I have one of the new ones because the one it replaced had water intrusion. No problems so far except I have to use two remotes since I have two Micros. Apparently the new version has a different system than the old so the new PP can't be synched with the old remote and vice versa. I haven't seen any sign that they spook fish and I use the skiff for flood tide tailers. Very quiet, I think the original Power Poles would be much more likely to spook them. I like the Micros better than the original ones, and I have two regular Power Poles on my bay boat.


----------



## Kingfisher67 (Jan 11, 2016)

They've released a newer version recently that addressed the water intrusion issue. Some people started mounting them on Poling platforms to raise them up a bit, but that is no longer needed.

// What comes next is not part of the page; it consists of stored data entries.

theorem kept_refetchTile {q : List Instr} {s : State} {id : TileId} (hs : Kept q s) :
    Kept q (State.refetchTile s id) := by
  unfold State.refetchTile
  repeat' first
    | intro _
    | with_reducible assumption
    | (extract_lets +onlyGivenNames z; guard_hyp z : State := _; refine Kept.cut (x := z) ?_ (fun _ => ?_); rotate_left; clear_value z; revert z; intro _ _; rotate_left; unfold z; clear z)
    | (extract_lets +onlyGivenNames z; clear_value z; revert z; intro _)
    | with_reducible apply kept_figUnwritable
    | with_reducible apply kept_raise
    | with_reducible apply Kept.ite
    | ((with_reducible apply Kept.of); rotate_left; (iterate 6 (with_reducible exact rfl)); with_reducible assumption)
    | split

theorem kept_figTouch {q : List Instr} {s : State} {off : Nat} {n : Nat} (hs : Kept q s) :
    Kept q (State.figTouch s off n) := by
  unfold State.figTouch
  repeat' first
    | intro _
    | with_reducible assumption
    | with_reducible apply kept_touch
    | with_reducible apply Kept.foldl

theorem kept_verifyStruct {q : List Instr} {s : State} (hs : Kept q s) :
    Kept q (State.verifyStruct s) := by
  unfold State.verifyStruct
  repeat' first
    | intro _
    | with_reducible assumption
    | (extract_lets +onlyGivenNames z; guard_hyp z : State := _; refine Kept.cut (x := z) ?_ (fun _ => ?_); rotate_left; clear_value z; revert z; intro _ _; rotate_left; unfold z; clear z)
    | (extract_lets +onlyGivenNames z; clear_value z; revert z; intro _)
    | with_reducible apply kept_figHalt
    | with_reducible apply kept_figTouch
    | with_reducible apply kept_freeRing
    | with_reducible apply kept_takeStruct
    | with_reducible apply Kept.ite
    | split

theorem kept_takeBin {q : List Instr} {s : State} {c : RowCtx} {col : Int} {blen : Nat} {rest : List (Int × Nat)} (hs : Kept q s) :
    Kept q (State.takeBin s c col blen rest) := by
  unfold State.takeBin
  repeat' first
    | intro _
    | with_reducible assumption
    | (extract_lets +onlyGivenNames z; guard_hyp z : State := _; refine Kept.cut (x := z) ?_ (fun _ => ?_); rotate_left; clear_value z; revert z; intro _ _; rotate_left; unfold z; clear z)
    | (extract_lets +onlyGivenNames z; clear_value z; revert z; intro _)
    | with_reducible apply kept_figTouch
    | with_reducible apply kept_figUnwritable
    | with_reducible apply kept_figLogReject
    | with_reducible apply kept_setTile
    | with_reducible apply kept_figStale
    | with_reducible apply kept_freeRing
    | with_reducible apply kept_rowDone
    | with_reducible apply Kept.ite
    | ((with_reducible apply Kept.of); rotate_left; (iterate 6 (with_reducible exact rfl)); with_reducible assumption)
    | split

theorem kept_verifyAs {q : List Instr} {s : State} {ty : Nat} (hs : Kept q s) :
    Kept q (State.verifyAs s ty) := by
  unfold State.verifyAs
  repeat' first
    | intro _
    | with_reducible assumption
    | (extract_lets +onlyGivenNames z; clear_value z; revert z; intro _)
    | with_reducible apply kept_verifyStruct
    | with_reducible apply Kept.ite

I've heard the new ones are great. I'm getting one on our new build. They also have one of the best warranty departments out there....wish they would post up some information on their new trolling motor!


----------



## MAK (Dec 15, 2017)

Mine (one of the older units) was replaced several times under warranty. They do have a fantastic customer service department. I have had no more problems with my circuit board going bad due to water intrusion after the last time. The tech rep I spoke with told me to stop running water through the top after each use. He said in his opinion that the manual should not tell the user to gently run water through... He also told me to remove the cap and seal the perimeter with silicone caulk. I did that, and stopped the rinse after each fishing trip and problems went away.


----------



## Smackdaddy53 (Dec 31, 2012)

My experience is the same as the others, my skiff came with the old version and it died. PowerPole replaced it no questions asked and no issues since. Dielectric grease on the plug contacts will do wonders and always remove the plug and let it air out after each trip.


----------



## Slacker (Oct 7, 2016)

Thank you all for your quick feedback.


----------